Minister wants workers to retire later

Automatic retirement at the age of 65 should be a thing of the past and people should be able to delay retirement in return for a higher pension, social affairs minister Piet Hein Donner told MPs on Wednesday.


The proposals are included in a government paper entitled ‘You are as old as you feel’. Currently only around 50% of people aged over 55 are still in work.
The plan suggests encouraging people to work fewer hours after the age of 65, rather than stopping altogether. ‘If you only have the choice of stopping completely or carrying on full-time, the tendency is to opt to stop completely,’ Donner said.

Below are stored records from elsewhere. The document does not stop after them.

-- ==== Sys2Proof/Machine/Flags.lean ====
section
/-! DEFINITION. The flags. The block has no condition codes (R47): its one-bit flags are `pressed`, `on`, `polled`, `ien` and
`tickPending`. Here are the updates of them that more than one step makes, the countdown's two updates (R142, R172), and the
conceptual states derived from `on` and `lp` (R161). -/

namespace Sys2Proof.Machine

/-- `pressed <- 1` if the level read is the active one (R146): EDGE sets the latch and never clears it. -/
def State.latchPress (s : State) (active : Bool) : State := { s with pressed := s.pressed || active }

/-- `pressed <- 0` (R167), then the successor phase: LOOP's clear at the end of a hold. -/
def State.clearPress (s : State) (next : Phase) : State := { s with pressed := false, lp := next }

/-- The tick handler's saturating decrement (R142). -/
def decrement (n : CountReg) : CountReg := if 0 < n then n - 1 else n

/-- An arm of the countdown (00_scope.md section 6, "Arm"): the constant as a countdown value. R7 bounds it. -/
def armValue (ticks : Nat) : CountReg := BitVec.ofNat 16 ticks

/-- The conceptual states (R161). -/
inductive Mode where
  | off
  | on
  | onPendingOff
  deriving DecidableEq, Repr

/-- `lp ∈ {B1, B2, B3, B3w, B4, B5, B5w, B6}` (R161). -/
def Phase.pendingOff : Phase → Bool
  | .b1 | .b2 | .b3 | .b3w | .b4 | .b5 | .b5w | .b6 => true
  | _ => false

/-- The conceptual state of a state (R161). -/
def State.mode (s : State) : Mode :=
  if s.on = false then .off else if s.lp.pendingOff then .onPendingOff else .on

end Sys2Proof.Machine
end

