/-! Rules of the whole machine. -/

/-- R48 and the ownership parts of R31 to R44: only EDGE sets `pressed` and only LOOP clears it; the countdown changes only by TICK's decrement
and LOOP's arms; only LOOP writes the mux registers, `on`, `lp`, `cip`, `waitUntil` and `ien`; only ENV moves time and the drives; only LOOP
sets `polled` and only Advance clears it (R37); the edge detector adds at most one pending edge to a step, and only with it, or at
`BOOT5`, does `btnLast` change (R41, R42); TICK and ENV raise no fault but contention, and the fault record is written with a fault
alone (R45, R52). -/
def Obligations.OnlyTheOwnerWrites : Prop :=
  ∀ (s t : State) (m : Move), step s = .next t → s.taken = some m →
    (m ≠ .edge → t.pressed = true → s.pressed = true) ∧
    (m ≠ .loop → s.pressed = true → t.pressed = true) ∧
    (m = .tick → t.countdown.toNat = s.countdown.toNat - 1) ∧
    (m = .loop → t.countdown = s.countdown ∨ t.countdown = BitVec.ofNat 16 s.cfg.powerOnTime ∨
      t.countdown = BitVec.ofNat 16 s.cfg.pendingOffTicks) ∧
    (m ≠ .tick → m ≠ .loop → t.countdown = s.countdown) ∧
    (m ≠ .loop → t.dir = s.dir ∧ t.out = s.out ∧ t.chan = s.chan ∧ t.triLast = s.triLast ∧ t.on = s.on ∧
      t.lp = s.lp ∧ t.cip = s.cip ∧ t.waitUntil = s.waitUntil ∧ t.rdLoop = s.rdLoop ∧ t.ien = s.ien) ∧
    (m ≠ .edge → t.rdEdge = s.rdEdge ∧ s.edgePending ≤ t.edgePending) ∧
    (m ≠ .tick → s.tickPending = true → t.tickPending = true) ∧
    (m ≠ .advance → t.now = s.now ∧ t.nextTick = s.nextTick ∧ (t.tickPending = true → s.tickPending = true)) ∧
    (m = .advance → t.now = s.now + 1) ∧
    ((∀ q e, m ≠ .setExt q e) → t.ext = s.ext) ∧
    (m ≠ .loop → m ≠ .advance → t.polled = s.polled) ∧
    (m = .loop → s.polled = true → t.polled = true) ∧
    (m = .advance → t.polled = false) ∧
    (m = .edge → t.edgePending ≤ s.edgePending ∧ s.edgePending ≤ t.edgePending + 1) ∧
    t.edgePending ≤ s.edgePending + 1 ∧
    (t.btnLast ≠ s.btnLast → ¬ (m = .loop ∧ s.lp = .boot5) →
      s.ien = true ∧ t.edgePending = if m = .edge then s.edgePending else s.edgePending + 1) ∧
    (m ≠ .loop → m ≠ .edge → t.fault = .none ∨ t.fault = .contention) ∧
    (t.fault = .none → t.faultWord = s.faultWord ∧ t.faultPin = s.faultPin)

/-- R46, R28, R39: no step writes the configuration, no step changes or removes a binding, and none clears `ien`. -/
def Obligations.ConfigAndBindingsFixed : Prop :=
  ∀ s t : State, step s = .next t →
    t.cfg = s.cfg ∧ (∀ c b, s.chanOf c = some b → t.chanOf c = some b) ∧ (s.ien = true → t.ien = true)

/-- R196: while LOOP handles a press while ON, no step writes a relay's direction or output bit. -/
def Obligations.RelaysKeptDuringPressWhileOn : Prop :=
  ∀ s t : State, s.controllerInv → s.lp.pressWhileOn = true → step s = .next t →
    t.outBit s.cfg.pinRelay1 = s.outBit s.cfg.pinRelay1 ∧ t.outBit s.cfg.pinRelay2 = s.outBit s.cfg.pinRelay2 ∧
    t.dirBit s.cfg.pinRelay1 = s.dirBit s.cfg.pinRelay1 ∧ t.dirBit s.cfg.pinRelay2 = s.dirBit s.cfg.pinRelay2

/-- R70, R246: at a tick instant the decrement and the zero check may come in either order; with `countdown = 1` one order powers off at this
instant, the other polls once more. -/
def Obligations.CountdownRaceBothOrders : Prop :=
  ∀ (s : State) (ms : List Move), s.cfg.valid = true → s.fault = .none → s.lp = .z0 → s.tickPending = true →
    s.countdown = 1 → (∀ q, ¬ s.opposed q) →
    (∃ t u, step { s with sched := .tick :: .loop :: ms } = .next t ∧ step t = .next u ∧
      u.countdown = 0 ∧ u.lp = .z1 ∧ u.polled = s.polled) ∧
    (∃ t u, step { s with sched := .loop :: .tick :: ms } = .next t ∧ step t = .next u ∧
      u.countdown = 0 ∧ u.lp = .s0 ∧ u.polled = true)

/-- R168, R244: a press latched just before the clear of `B4` is lost; one latched just after it is kept. -/
def Obligations.PressAtClearBothOrders : Prop :=
  ∀ (s : State) (q : Pin) (ms : List Move), s.cfg.valid = true → s.fault = .none → s.lp = .b4 →
    0 < s.edgePending → s.chanOf 0 = some ⟨.inp, q, true, true⟩ → s.dirBit q = false → s.extOf q = .l →
    (∀ r, ¬ s.opposed r) →
    (∃ t u, step { s with sched := .edge :: .loop :: ms } = .next t ∧ step t = .next u ∧
      t.pressed = true ∧ u.pressed = false ∧ u.lp = .b5) ∧
    (∃ t u, step { s with sched := .loop :: .edge :: ms } = .next t ∧ step t = .next u ∧
      t.pressed = false ∧ u.pressed = true ∧ u.lp = .b5)

/-- R148, R252: EDGE reads the level when it runs: a press and a release before either handler run count two edges and latch nothing;
with EDGE between them the press is latched. -/
def Obligations.LateLevelBothOrders : Prop :=
  ∀ (s : State) (q : Pin) (ms : List Move), s.cfg.valid = true → s.fault = .none → s.ien = true →
    s.cfg.pinButton = q → s.chanOf 0 = some ⟨.inp, q, true, true⟩ → s.dirBit q = false → s.outBit q = true →
    s.extOf q = .z → s.btnLast = true → s.edgePending = 0 → s.pressed = false → (∀ r, ¬ s.opposed r) →
    (∃ t, core.run 4 { s with sched := .setExt q .l :: .setExt q .z :: .edge :: .edge :: ms } = .next t ∧
      t.pressed = false ∧ t.edgePending = 0 ∧ t.rdEdge = false) ∧
    (∃ t, core.run 4 { s with sched := .setExt q .l :: .edge :: .setExt q .z :: .edge :: ms } = .next t ∧
      t.pressed = true ∧ t.edgePending = 0 ∧ t.rdEdge = false)

/-- R191: the drive of a pin that is unbound, floating and not the button's gives nothing back: whatever it is, a step does the same to
everything else. -/
def Obligations.UnboundPinIsInvisible : Prop :=
  ∀ (s : State) (q : Pin) (e : Drive), s.muxInv → s.dirBit q = false → q ≠ s.cfg.pinButton →
    (∀ c b, s.chanOf c = some b → b.pin ≠ q) →
    mapNext (fun t => t.setExt q .z) (step (s.setExt q e)) = mapNext (fun t => t.setExt q .z) (step s)
end

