-- ==== Sys2Proof/Laws/Safety.lean ====
section
/-! SUPPORT. What the safety predicates say: a level shown by an output (R50), and what it depends on. -/

namespace Sys2Proof.Machine

/-- R50: an output shows a level exactly when its pin is driven and the bit, translated, is that level. -/
theorem shows_iff_of_out {s : State} {c : Chan} {b : Binding} (hb : s.chanOf c = some b) (hk : b.kind = .out) (v : Bool) :
    s.shows c v ↔ s.dirBit b.pin = true ∧ activeLow (s.outBit b.pin) b.al = v := by
  unfold State.shows State.logicalLevel
  rw [hb]
  cases hd : s.dirBit b.pin <;> simp [hk, hd]

/-- A channel that shows a level is bound and its pin is driven. -/
theorem bound_of_shows {s : State} {c : Chan} {v : Bool} (h : s.shows c v) :
    ∃ b, s.chanOf c = some b ∧ s.dirBit b.pin = true := by
  unfold State.shows State.logicalLevel at h
  cases hb : s.chanOf c with
  | none => simp [hb] at h
  | some b => cases hk : b.kind <;> cases hd : s.dirBit b.pin <;> simp [hb, hk, hd] at h ⊢

/-- A level shown depends on `DIR`, `OUT` and the channel table alone. -/
theorem shows_congr {s t : State} (hd : t.dir = s.dir) (ho : t.out = s.out) (hc : t.chan = s.chan) (c : Chan) (v : Bool) :
    t.shows c v ↔ s.shows c v := by
  unfold State.shows State.logicalLevel
  simp only [chanOf_congr hc, dirBit_congr hd, outBit_congr ho]

end Sys2Proof.Machine
end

A delay in applying for a state pension (AOW) past 65 would entitle people to an extra 5% for every year worked, the plan says. In addition, employers should no longer be obliged to pay wages to sick older workers for two years. And a company faced with financial difficulties should be able to sack the over-65s ahead of other staff when compulsory redundancies are being made.
A spokesman for the FNV union federation told the NRC that Donner would have to give workers the legal right to work longer. Automatic retirement at 65 is included in many pay and conditions agreements, the spokesman pointed out.
But the employers organisation VNO NCW welcomed the plans. The ‘very tough limits on the risks associated with health problems are a big plus’, as is the possibility to sack staff past the official pension age first, a spokesman told the Financieele Dagblad.